Le principali cause che hanno originato a questa cattiva abitudine che ci trasciniamo da almeno 15 anni sono le seguenti:
la mancanza di liquidità da parte del committente pubblico;
i ritardi intenzionali;
l’inefficienza di molte amministrazioni a emettere in tempi ragionevolmente brevi i certificati di pagamento;
le contestazioni che allungano la liquidazione delle fatture.
A queste cause ne vanno aggiunte almeno altre due che, tra le altre cose, hanno indotto, nel gennaio del 2020, la Corte di Giustizia europea a condannarci.
Esse sono:
la richiesta, spesso avanzata dalla PA nei confronti degli esecutori delle opere, di ritardare l’emissione degli stati di avanzamento dei lavori o l’invio delle fatture;
l’istanza rivolta dall’Amministrazione pubblica al fornitore di accettare, durante la stipula del contratto, tempi di pagamento superiori ai limiti previsti per legge senza l’applicazione degli interessi di mora in caso di ritardo
Secondo la CGIA per risolvere questa annosa questione che sta lasciando senza liquidità tantissime imprese, soprattutto di piccola dimensione, c’è solo una cosa da fare: nel caso di mancato pagamento, bisogna prevedere per legge la compensazione secca, diretta e universale tra i debiti della PA verso le imprese e le passività fiscali e contributive in capo a queste ultime.
Grazie a questo automatismo risolveremmo un problema che ci trasciniamo da almeno 15 anni.
L’ammontare complessivo del debito è sconosciuto L’aspetto più paradossale di questa vicenda è che non si conosce con precisione a quanto ammonta il debito commerciale della nostra PA: una cosa inverosimile, sebbene le imprese che lavorano per il pubblico siano obbligate da qualche anno a emettere la fattura elettronica.
Come funzionano i pagamenti in queste transazioni commerciali?
Una volta che il fornitore emette la fattura elettronica, questa transita attraverso una piattaforma controllata dal Ministero dell’Economia e delle Finanze detta SdI (Sistema di Interscambio) che la smista all’ente o alla struttura pubblica a cui è indirizzata.

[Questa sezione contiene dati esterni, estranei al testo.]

-- ==== Sys2Proof/Machine/Memory.lean ====
section
/-! DEFINITION. Memory arrays as canonical lists of (offset, byte): read, write, the canonical form. -/

namespace Sys2Proof.Machine

/-- What a byte that nothing has written reads as (RAM_INIT and ROM not listed; log entries 2 and 3). -/
def Memory.unlisted : Byte := 0x00

/-- Offsets strictly rising, every one of them above `lo` where `lo` is given, and no listed byte equal to `unlisted`. -/
def Memory.wfFrom : Option Nat → Memory → Bool
  | _, [] => true
  | lo, (k, v) :: t => (lo.all (· < k)) && (v != Memory.unlisted) && Memory.wfFrom (some k) t

/-- The canonical form: equal memories are equal lists. -/
def Memory.wf (m : Memory) : Bool := Memory.wfFrom none m

def Memory.read : Memory → Nat → Byte
  | [], _ => Memory.unlisted
  | (k, v) :: t, a => if k = a then v else Memory.read t a

/-- Keeps the canonical form: writing what an unlisted byte reads as removes the entry. -/
def Memory.write : Memory → Nat → Byte → Memory
  | [], a, v => if v = Memory.unlisted then [] else [(a, v)]
  | (k, w) :: t, a, v =>
    if a < k then if v = Memory.unlisted then (k, w) :: t else (a, v) :: (k, w) :: t
    else if k = a then if v = Memory.unlisted then t else (a, v) :: t
    else (k, w) :: Memory.write t a v

/-- Every array of the machine is in canonical form. -/
def State.memWf (s : State) : Bool :=
  s.vram.wf && s.wram.wf && s.oam.wf && s.hram.wf && s.cart.rom.wf && s.cart.eram.wf

end Sys2Proof.Machine
end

I dati della fattura elettronica vengono acquisiti dalla Piattaforma dei Crediti Commerciali (PCC) che dovrebbe registrare tutti i pagamenti riconducibili alle transazioni commerciali della PA.
Per cercare di intercettare la totalità delle transazioni è stato istituito il Siope+, un sistema di rilevazione telematica degli incassi e dei pagamenti degli enti pubblici.
Per alimentare il Siope+ tutte le amministrazioni pubbliche devono ordinare gli incassi e i pagamenti esclusivamente con modalità informatica.
Sebbene questa modalità sia iniziata gradualmente e diventata poi operativa a tutti gli effetti a partire dal luglio del 2017, il MEF non conosce ancora adesso a quanto ammonta complessivamente il debito commerciale in capo a tutte le Amministrazioni pubbliche con i propri fornitori, molto probabilmente perché una buona parte dei committenti pubblici, in particolar modo gli enti periferici, continuano a effettuare i pagamenti senza transitare per la piattaforma e con scadenze ben superiori a quelle fissate dalla legge.
Secondo i dati presentati dall’ Eurostat nell’ottobre scorso, negli ultimi 4 anni i debiti commerciali nel nostro Paese di sola parte corrente sono in costante aumento.
Secondo le stime redatte a livello europeo, nel 2019 lo stock avrebbe toccato i 47,4 miliardi di euro.
Nonostante le promesse politiche e gli impegni di spesa presi dalle delle Amministrazioni pubbliche, le imprese fornitrici faticano a farsi pagare.
Ma la cosa più inammissibile di tutta questa vicenda è che nessuno è in grado di affermare a quanto ammonta ufficialmente il debito commerciale della nostra PA; ovverosia aggiungere ai debiti di parte corrente anche la quota riferita al conto capitale, sebbene da qualche anno le imprese che lavorano per il pubblico abbiano l’obbligo di emettere la fattura elettronica.